The fundamental difference is that 5052-H38 is stronger (greater tensile and yield strength) than 5052-H34, although 5052-H34 is more ductile and easier to shape. This is because the H38 temper experiences more work hardening, which enhances strength but reduces its ability to stretch or bend.
Key Properties of 5052 Aluminum Sheet
The versatility of 5052 aluminum sheet comes from its well-balanced combination of desirable mechanical and physical properties. Below is a detailed overview.
Mechanical Properties of 5052 Aluminum Sheet
Mechanical properties describe how the material reacts under applied forces.
For 5052 aluminum sheet, these properties vary depending on its temper, which reflects the degree of strain hardening.
Common tempers include O (annealed), H32, H34, and H38, with H32 and H34 being among the most widely used.
| Property | 5052-O | 5052-H32 | 5052-H34 | 5052-H38 | Units | Test Standard (Typical) |
|---|---|---|---|---|---|---|
| Tensile Strength, Ultimate | 193–228 (28–33) | 228–262 (33–38) | 255–289 (37–42) | ≥290 (≥42) | MPa (ksi) | ASTM B209 / E8 |
| Tensile Strength, Yield | 69–83 (10–12) | 193–214 (28–31) | 221–241 (32–35) | ≥255 (≥37) | MPa (ksi) | ASTM B209 / E8 |
| Elongation at Break (in 50 mm / 2 in) | 17–25% | 7–12% | 6–10% | 4–8% | % | ASTM B209 / E8 |
| Hardness, Brinell | 47 | 60 | 68 | 77 | HB | ASTM E10 |
| Shear Strength | ~124 (~18) | ~138 (~20) | ~152 (~22) | ~165 (~24) | MPa (ksi) | - |
| Fatigue Strength | ~96.5 (~14) | ~117 (~17) | ~124 (~18) | ~138 (~20) | MPa (ksi) | ASTM E466 |
| Modulus of Elasticity | \multicolumn{4}{c}{69.3–70.3 (10.0–10.2)} | GPa (Msi) | ASTM E111 |
Note: Typical values may vary depending on manufacturing processes and composition within specification limits.
Tensile Strength (Ultimate & Yield):
5052 aluminum provides moderate strength overall. The O temper is soft and highly ductile, while cold-worked tempers (H3x series) exhibit significantly higher strength. Among them, H32 offers an excellent balance between strength and formability.
Elongation:
A measure of ductility. The annealed 5052-O temper supports deep drawing and complex forming, while ductility gradually decreases in higher hardening tempers.
Hardness:
Increases with the degree of cold working, improving wear resistance.
Fatigue Strength:
5052 demonstrates solid fatigue performance, especially in H3x tempers, making it suitable for components exposed to repeated stress cycles. Since aluminum alloys do not have a clear endurance limit, fatigue must be considered during design.
Shear Strength:
Typically around 55%–60% of the ultimate tensile strength.

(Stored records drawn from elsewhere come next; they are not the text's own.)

/-- `VFCVTF` (R112, R142): from a signed integer of the element width. -/
def insVfcvtf (c : VCfg) (d a q : BitVec 4) : Ins :=
  vecFB c d a q c.g fun f z x => f.ofInt z (sgn c.bits x)
def execVfcvtf (e : Nat) (d a q : BitVec 4) (s : State) : Host.Outcome State Fault Refusal :=
  s.run e (insVfcvtf (s.blk.vcfg (s.blk.lead e)) d a q)

/-- `VCMPEQ` (R135, R142). -/
def insVcmpeq (c : VCfg) (a b : BitVec 4) (pd : BitVec 3) (q : BitVec 4) : Ins :=
  vecC c a b pd q fun _ x y => x == y
def execVcmpeq (e : Nat) (a b : BitVec 4) (pd : BitVec 3) (q : BitVec 4) (s : State) : Host.Outcome State Fault Refusal :=
  s.run e (insVcmpeq (s.blk.vcfg (s.blk.lead e)) a b pd q)

/-- `VCMPLT`, signed (R135, R142). -/
def insVcmplt (c : VCfg) (a b : BitVec 4) (pd : BitVec 3) (q : BitVec 4) : Ins :=
  vecC c a b pd q fun w x y => decide (sgn w x < sgn w y)
def execVcmplt (e : Nat) (a b : BitVec 4) (pd : BitVec 3) (q : BitVec 4) (s : State) : Host.Outcome State Fault Refusal :=
  s.run e (insVcmplt (s.blk.vcfg (s.blk.lead e)) a b pd q)

/-- `VCMPLE`, signed (R135, R142). -/
def insVcmple (c : VCfg) (a b : BitVec 4) (pd : BitVec 3) (q : BitVec 4) : Ins :=
  vecC c a b pd q fun w x y => decide (sgn w x ≤ sgn w y)
def execVcmple (e : Nat) (a b : BitVec 4) (pd : BitVec 3) (q : BitVec 4) (s : State) : Host.Outcome State Fault Refusal :=
  s.run e (insVcmple (s.blk.vcfg (s.blk.lead e)) a b pd q)

/-- `VCMPLTU` (R135, R142). -/
def insVcmpltu (c : VCfg) (a b : BitVec 4) (pd : BitVec 3) (q : BitVec 4) : Ins :=
  vecC c a b pd q fun _ x y => decide (x < y)
def execVcmpltu (e : Nat) (a b : BitVec 4) (pd : BitVec 3) (q : BitVec 4) (s : State) : Host.Outcome State Fault Refusal :=
  s.run e (insVcmpltu (s.blk.vcfg (s.blk.lead e)) a b pd q)

/-- `VFCMPEQ`, quiet (R111, R135, R142). -/
def insVfcmpeq (c : VCfg) (a b : BitVec 4) (pd : BitVec 3) (q : BitVec 4) : Ins :=
  vecFC c a b pd q true FVal.same
def execVfcmpeq (e : Nat) (a b : BitVec 4) (pd : BitVec 3) (q : BitVec 4) (s : State) : Host.Outcome State Fault Refusal :=
  s.run e (insVfcmpeq (s.blk.vcfg (s.blk.lead e)) a b pd q)

/-- `VFCMPLT`, signalling (R111, R135, R142). -/
def insVfcmplt (c : VCfg) (a b : BitVec 4) (pd : BitVec 3) (q : BitVec 4) : Ins :=
  vecFC c a b pd q false fLess
def execVfcmplt (e : Nat) (a b : BitVec 4) (pd : BitVec 3) (q : BitVec 4) (s : State) : Host.Outcome State Fault Refusal :=
  s.run e (insVfcmplt (s.blk.vcfg (s.blk.lead e)) a b pd q)

/-- `VFCMPLE`, signalling (R111, R135, R142). -/
def insVfcmple (c : VCfg) (a b : BitVec 4) (pd : BitVec 3) (q : BitVec 4) : Ins :=
  vecFC c a b pd q false fLessEq
def execVfcmple (e : Nat) (a b : BitVec 4) (pd : BitVec 3) (q : BitVec 4) (s : State) : Host.Outcome State Fault Refusal :=
  s.run e (insVfcmple (s.blk.vcfg (s.blk.lead e)) a b pd q)

/-- `VSPLAT ( x -- )` (R142). -/
def insVsplat (c : VCfg) (v q : BitVec 4) : Ins :=
  ⟨{ c.op 3 c.g [v.toNat] q with din := 1 }, fun b l ds _ =>
    .done (b.setV l (c.map (b.task l (b.eng l).cur) v q fun _ => ((ds.headD 0).toNat, 0)).1) [] []⟩
def execVsplat (e : Nat) (v q : BitVec 4) (s : State) : Host.Outcome State Fault Refusal :=
  s.run e (insVsplat (s.blk.vcfg (s.blk.lead e)) v q)

/-- `VEXT ( k -- x )` (R149). -/
def insVext (c : VCfg) (v : BitVec 4) : Ins :=
  ⟨{ c.op 3 2 [v.toNat] 0 with din := 1, dout := 1 }, fun b l ds _ =>
    let k := (ds.headD 0).toNat % 2 ^ 16
    .done b [if c.elems ≤ k then 0 else sx c.bits (c.el (b.task l (b.eng l).cur) v k)] []⟩
def execVext (e : Nat) (v : BitVec 4) (s : State) : Host.Outcome State Fault Refusal :=
  s.run e (insVext (s.blk.vcfg (s.blk.lead e)) v)

/-- `VINS ( x k -- )` (R149). -/
def insVins (c : VCfg) (v : BitVec 4) : Ins :=
  ⟨{ c.op 3 2 [v.toNat] 0 with din := 2 }, fun b l ds _ =>
    let k := (ds.headD 0).toNat % 2 ^ 16
    .done (if c.elems ≤ k then b else b.setV l (c.setEl (b.task l (b.eng l).cur).v v k (ds.getD 1 0).toNat)) [] []⟩
def execVins (e : Nat) (v : BitVec 4) (s : State) : Host.Outcome State Fault Refusal :=
  s.run e (insVins (s.blk.vcfg (s.blk.lead e)) v)

/-- `VPERM` (R149). -/
def insVperm (c : VCfg) (d a b q : BitVec 4) : Ins :=
  vecIns c (c.op 4 (2 * c.g) [d.toNat, a.toNat, b.toNat] q) d q fun x _ k =>
    (if c.elems ≤ c.el x b k then 0 else c.el x a (c.el x b k), 0)
def execVperm (e : Nat) (d a b q : BitVec 4) (s : State) : Host.Outcome State Fault Refusal :=
  s.run e (insVperm (s.blk.vcfg (s.blk.lead e)) d a b q)

/-- `VREDADD` (R149): modular sum. -/
def insVredadd (c : VCfg) (a q : BitVec 4) : Ins :=
  ⟨{ c.op 3 (2 + c.g) [a.toNat] q with dout := 1 }, fun b l _ _ =>
    let x := b.task l (b.eng l).cur
    .done b [sx c.bits (((c.actives x q).foldl (fun n k => n + c.el x a k) 0 : Nat))] []⟩
def execVredadd (e : Nat) (a q : BitVec 4) (s : State) : Host.Outcome State Fault Refusal :=
  s.run e (insVredadd (s.blk.vcfg (s.blk.lead e)) a q)

/-- `VREDMIN` (R149). -/
def insVredmin (c : VCfg) (a q : BitVec 4) : Ins :=
  ⟨{ c.op 3 (2 + c.g) [a.toNat] q with dout := 1 }, fun b l _ _ =>
    let x := b.task l (b.eng l).cur
    .done b [sx c.bits ((c.actives x q).foldl (fun n k => if sgn c.bits (c.el x a k) < n then sgn c.bits (c.el x a k) else n) (smax c.bits))] []⟩
def execVredmin (e : Nat) (a q : BitVec 4) (s : State) : Host.Outcome State Fault Refusal :=
  s.run e (insVredmin (s.blk.vcfg (s.blk.lead e)) a q)

/-- `VREDMAX` (R149). -/
def insVredmax (c : VCfg) (a q : BitVec 4) : Ins :=
  ⟨{ c.op 3 (2 + c.g) [a.toNat] q with dout := 1 }, fun b l _ _ =>
    let x := b.task l (b.eng l).cur
    .done b [sx c.bits ((c.actives x q).foldl (fun n k => if n < sgn c.bits (c.el x a k) then sgn c.bits (c.el x a k) else n) (smin c.bits))] []⟩
def execVredmax (e : Nat) (a q : BitVec 4) (s : State) : Host.Outcome State Fault Refusal :=
  s.run e (insVredmax (s.blk.vcfg (s.blk.lead e)) a q)

/-- The sum of elements in order: the first as it is read, each further one added with one rounding (R149). -/
def fsum (f : Fmt) (z : FMode) : List Nat → Nat × BitVec 6
  | [] => (0, 0)
  | x :: t => t.foldl (fun r y => ((fAdd f z r.1 y).1, r.2 ||| (fAdd f z r.1 y).2)) (f.conv z (f.read z x))

/-- `VFREDADD` (R149). -/
def insVfredadd (c : VCfg) (a q : BitVec 4) : Ins :=
  ⟨{ c.fop 3 (2 + c.elems) [a.toNat] q with dout := 1 }, fun b l _ _ =>
    let x := b.task l (b.eng l).cur
    let r := fsum c.fmt (b.fmode l) ((c.actives x q).map fun k => c.el x a k)
    .done b [BitVec.ofNat 128 r.1] [] none r.2⟩
/-- (DEDUCED, log 38). -/
def execVfredadd (e : Nat) (a q : BitVec 4) (s : State) : Host.Outcome State Fault Refusal :=
  s.run e (insVfredadd (s.blk.vcfg (s.blk.lead e)) a q)

/-- `PAND` (R142). -/
def insPand (c : VCfg) (pd pa pb : BitVec 3) : Ins :=
  predP c pd [pa, pb] fun x => Nat.land (c.predVal x pa.toNat) (c.predVal x pb.toNat)
def execPand (e : Nat) (pd pa pb : BitVec 3) (s : State) : Host.Outcome State Fault Refusal :=
  s.run e (insPand (s.blk.vcfg (s.blk.lead e)) pd pa pb)

/-- `POR` (R142). -/
def insPor (c : VCfg) (pd pa pb : BitVec 3) : Ins :=
  predP c pd [pa, pb] fun x => Nat.lor (c.predVal x pa.toNat) (c.predVal x pb.toNat)
def execPor (e : Nat) (pd pa pb : BitVec 3) (s : State) : Host.Outcome State Fault Refusal :=
  s.run e (insPor (s.blk.vcfg (s.blk.lead e)) pd pa pb)

/-- `PXOR` (R142). -/
def insPxor (c : VCfg) (pd pa pb : BitVec 3) : Ins :=
  predP c pd [pa, pb] fun x => Nat.xor (c.predVal x pa.toNat) (c.predVal x pb.toNat)
def execPxor (e : Nat) (pd pa pb : BitVec 3) (s : State) : Host.Outcome State Fault Refusal :=
  s.run e (insPxor (s.blk.vcfg (s.blk.lead e)) pd pa pb)

/-- `PNOT` (R142). -/
def insPnot (c : VCfg) (pd pa : BitVec 3) : Ins :=
  predP c pd [pa] fun x => 2 ^ (16 * c.g) - 1 - c.predVal x pa.toNat
def execPnot (e : Nat) (pd pa : BitVec 3) (s : State) : Host.Outcome State Fault Refusal :=
  s.run e (insPnot (s.blk.vcfg (s.blk.lead e)) pd pa)

/-- `PALL` (R142). -/
def insPall (c : VCfg) (pn : BitVec 3) : Ins :=
  { predP c pn [] fun _ => 2 ^ (16 * c.g) - 1 with op := c.op 3 1 [pn.toNat] 0 }
def execPall (e : Nat) (pn : BitVec 3) (s : State) : Host.Outcome State Fault Refusal :=
  s.run e (insPall (s.blk.vcfg (s.blk.lead e)) pn)

/-- `PRD ( -- x )` (R142). -/
def insPrd (c : VCfg) (pn : BitVec 3) : Ins :=
  ⟨{ c.op 3 1 [pn.toNat] 0 with dout := 1 }, fun b l _ _ =>
    .done b [BitVec.ofNat 128 (c.predVal (b.task l (b.eng l).cur) pn.toNat)] []⟩
def execPrd (e : Nat) (pn : BitVec 3) (s : State) : Host.Outcome State Fault Refusal :=
  s.run e (insPrd (s.blk.vcfg (s.blk.lead e)) pn)

/-- `PWR ( x -- )` (R142). -/
def insPwr (c : VCfg) (pn : BitVec 3) : Ins :=
  ⟨{ c.op 3 1 [pn.toNat] 0 with din := 1 }, fun b l ds _ =>
    .done (b.setP l (c.setPred (b.task l (b.eng l).cur).p pn.toNat (ds.headD 0).toNat)) [] []⟩
def execPwr (e : Nat) (pn : BitVec 3) (s : State) : Host.Outcome State Fault Refusal :=
  s.run e (insPwr (s.blk.vcfg (s.blk.lead e)) pn)

/-- `PCNT ( -- n )` (R142): active elements. -/
def insPcnt (c : VCfg) (pn : BitVec 3) : Ins :=
  ⟨{ c.op 3 1 [pn.toNat] 0 with dout := 1 }, fun b l _ _ =>
    .done b [BitVec.ofNat 128 ((List.range c.elems).countP fun k => c.inPred (b.task l (b.eng l).cur) pn.toNat k)] []⟩
def execPcnt (e : Nat) (pn : BitVec 3) (s : State) : Host.Outcome State Fault Refusal :=
  s.run e (insPcnt (s.blk.vcfg (s.blk.lead e)) pn)

/-- `VWHILE ( n -- n' )` (R148). -/
def insVwhile (c : VCfg) (pn : BitVec 3) : Ins :=
  ⟨{ c.op 3 1 [pn.toNat] 0 with din := 1, dout := 1 }, fun b l ds _ =>
    let n := (ds.headD 0).toNat % 2 ^ 64
    let k := Nat.min n c.elems
    .done (b.setP l (c.setPred (b.task l (b.eng l).cur).p pn.toNat (c.predOf fun j => decide (j < k)))) [BitVec.ofNat 128 (n - k)] []⟩
def execVwhile (e : Nat) (pn : BitVec 3) (s : State) : Host.Outcome State Fault Refusal :=
  s.run e (insVwhile (s.blk.vcfg (s.blk.lead e)) pn)

/-- `VLD ( a -- )` (R142, R143). -/
def insVld (c : VCfg) (v q : BitVec 4) : Ins :=
  ⟨{ c.op 3 c.g [v.toNat] q with din := 1, dout := 0 }, vldAct c v q (fun _ => [])⟩
def execVld (e : Nat) (v q : BitVec 4) (s : State) : Host.Outcome State Fault Refusal :=
  s.run e (insVld (s.blk.vcfg (s.blk.lead e)) v q)

/-- `VLDP ( a -- a' )` (R142, R143). -/
def insVldp (c : VCfg) (v q : BitVec 4) : Ins :=
  ⟨{ c.op 3 c.g [v.toNat] q with din := 1, dout := 1 }, vldAct c v q c.past⟩
def execVldp (e : Nat) (v q : BitVec 4) (s : State) : Host.Outcome State Fault Refusal :=
  s.run e (insVldp (s.blk.vcfg (s.blk.lead e)) v q)

/-- `VST ( a -- )` (R142, R143). -/
def insVst (c : VCfg) (v q : BitVec 4) : Ins :=
  ⟨{ c.op 3 c.g [v.toNat] q with din := 1, dout := 0 }, vstAct c v q (fun _ => [])⟩
def execVst (e : Nat) (v q : BitVec 4) (s : State) : Host.Outcome State Fault Refusal :=
  s.run e (insVst (s.blk.vcfg (s.blk.lead e)) v q)

/-- `VSTP ( a -- a' )` (R142, R143). -/
def insVstp (c : VCfg) (v q : BitVec 4) : Ins :=
  ⟨{ c.op 3 c.g [v.toNat] q with din := 1, dout := 1 }, vstAct c v q c.past⟩
def execVstp (e : Nat) (v q : BitVec 4) (s : State) : Host.Outcome State Fault Refusal :=
  s.run e (insVstp (s.blk.vcfg (s.blk.lead e)) v q)

/-- `VIX` of the executing task. -/
def Blk.vixOf (b : Blk) (l : Nat) : Nat := (b.task l (b.eng l).cur).vix.toNat

/-- `VLD2 ( a -- )` (R140, R144, R146, R147), at most `n` records. -/
def insVld2 (c : VCfg) (vix : Nat) (v q : BitVec 4) (n : Nat) : Ins :=
  ⟨c.ropn 3 [v.toNat] q vix (c.recCost 2 vix) (decide (16 < v.toNat + 2 * c.g)),
   vecRun c n (c.recCost 2) fun a b l k => recStep c 2 v q a b l k⟩
def execVld2 (e : Nat) (v q : BitVec 4) (n : Nat) (s : State) : Host.Outcome State Fault Refusal :=
  s.run e (insVld2 (s.blk.vcfg (s.blk.lead e)) (s.blk.vixOf (s.blk.lead e)) v q n)

/-- `VLD3 ( a -- )` (R140, R144, R146, R147), at most `n` records. -/
def insVld3 (c : VCfg) (vix : Nat) (v q : BitVec 4) (n : Nat) : Ins :=
  ⟨c.ropn 3 [v.toNat] q vix (c.recCost 3 vix) (decide (16 < v.toNat + 3 * c.g)),
   vecRun c n (c.recCost 3) fun a b l k => recStep c 3 v q a b l k⟩
def execVld3 (e : Nat) (v q : BitVec 4) (n : Nat) (s : State) : Host.Outcome State Fault Refusal :=
  s.run e (insVld3 (s.blk.vcfg (s.blk.lead e)) (s.blk.vixOf (s.blk.lead e)) v q n)

/-- `VLD4 ( a -- )` (R140, R144, R146, R147), at most `n` records. -/
def insVld4 (c : VCfg) (vix : Nat) (v q : BitVec 4) (n : Nat) : Ins :=
  ⟨c.ropn 3 [v.toNat] q vix (c.recCost 4 vix) (decide (16 < v.toNat + 4 * c.g)),
   vecRun c n (c.recCost 4) fun a b l k => recStep c 4 v q a b l k⟩
def execVld4 (e : Nat) (v q : BitVec 4) (n : Nat) (s : State) : Host.Outcome State Fault Refusal :=
  s.run e (insVld4 (s.blk.vcfg (s.blk.lead e)) (s.blk.vixOf (s.blk.lead e)) v q n)

/-- `VGATHER ( base -- )` (R140, R145 to R147), at most `n` positions. -/
def insVgather (c : VCfg) (vix : Nat) (v q i : BitVec 4) (n : Nat) : Ins :=
  ⟨c.ropn 4 [v.toNat, i.toNat] q vix (c.elemCost vix) (v == i),
   vecRun c n c.elemCost fun a b l k => gatherStep c v q i a b l k⟩
def execVgather (e : Nat) (v q i : BitVec 4) (n : Nat) (s : State) : Host.Outcome State Fault Refusal :=
  s.run e (insVgather (s.blk.vcfg (s.blk.lead e)) (s.blk.vixOf (s.blk.lead e)) v q i n)

/-- `VSCATTER ( base -- )` (R145 to R147), at most `n` positions. -/
def insVscatter (c : VCfg) (vix : Nat) (v q i : BitVec 4) (n : Nat) : Ins :=
  ⟨c.ropn 4 [v.toNat, i.toNat] q vix (c.elemCost vix) false,
   vecRun c n c.elemCost fun a b l k => scatterStep c v q i a b l k⟩
def execVscatter (e : Nat) (v q i : BitVec 4) (n : Nat) (s : State) : Host.Outcome State Fault Refusal :=
  s.run e (insVscatter (s.blk.vcfg (s.blk.lead e)) (s.blk.vixOf (s.blk.lead e)) v q i n)

end Sys2Proof.Machine
end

Physical Properties of 5052 Aluminum Sheet
Physical properties describe the inherent characteristics of the alloy.
| Property | Value | Units |
|---|---|---|
| Density | 2.68 | g/cm³ (0.0968 lb/in³) |
| Melting Point / Range | 607–650 | °C (1125–1200 °F) |
| Thermal Conductivity (@25°C) | 138 | W/m·K |
| Electrical Resistivity (@20°C) | 0.0495–0.050 (H34) | µΩ·m |
| Electrical Conductivity (% IACS @20°C) | ~35 (H34) | % IACS |
| Coefficient of Thermal Expansion (20–100°C) | 23.8 | µm/m·°C (13.2 µin/in·°F) |
| Specific Heat Capacity | 900 | J/kg·K |
Density:
Like most aluminum alloys, 5052 is lightweight-about one-third the density of steel-which is a major advantage in transportation and portable equipment.
Thermal Conductivity:
5052 offers good thermal conductivity, making it suitable for heat-dissipating applications such as electronic housings or heat exchangers.
Electrical Conductivity:
It provides moderate electrical conductivity. While not as conductive as pure aluminum or copper, it is appropriate for electrical components requiring both strength and corrosion resistance.
Coefficient of Thermal Expansion:
The relatively high expansion rate of aluminum must be considered in structures exposed to temperature fluctuations or when pairing aluminum with other materials.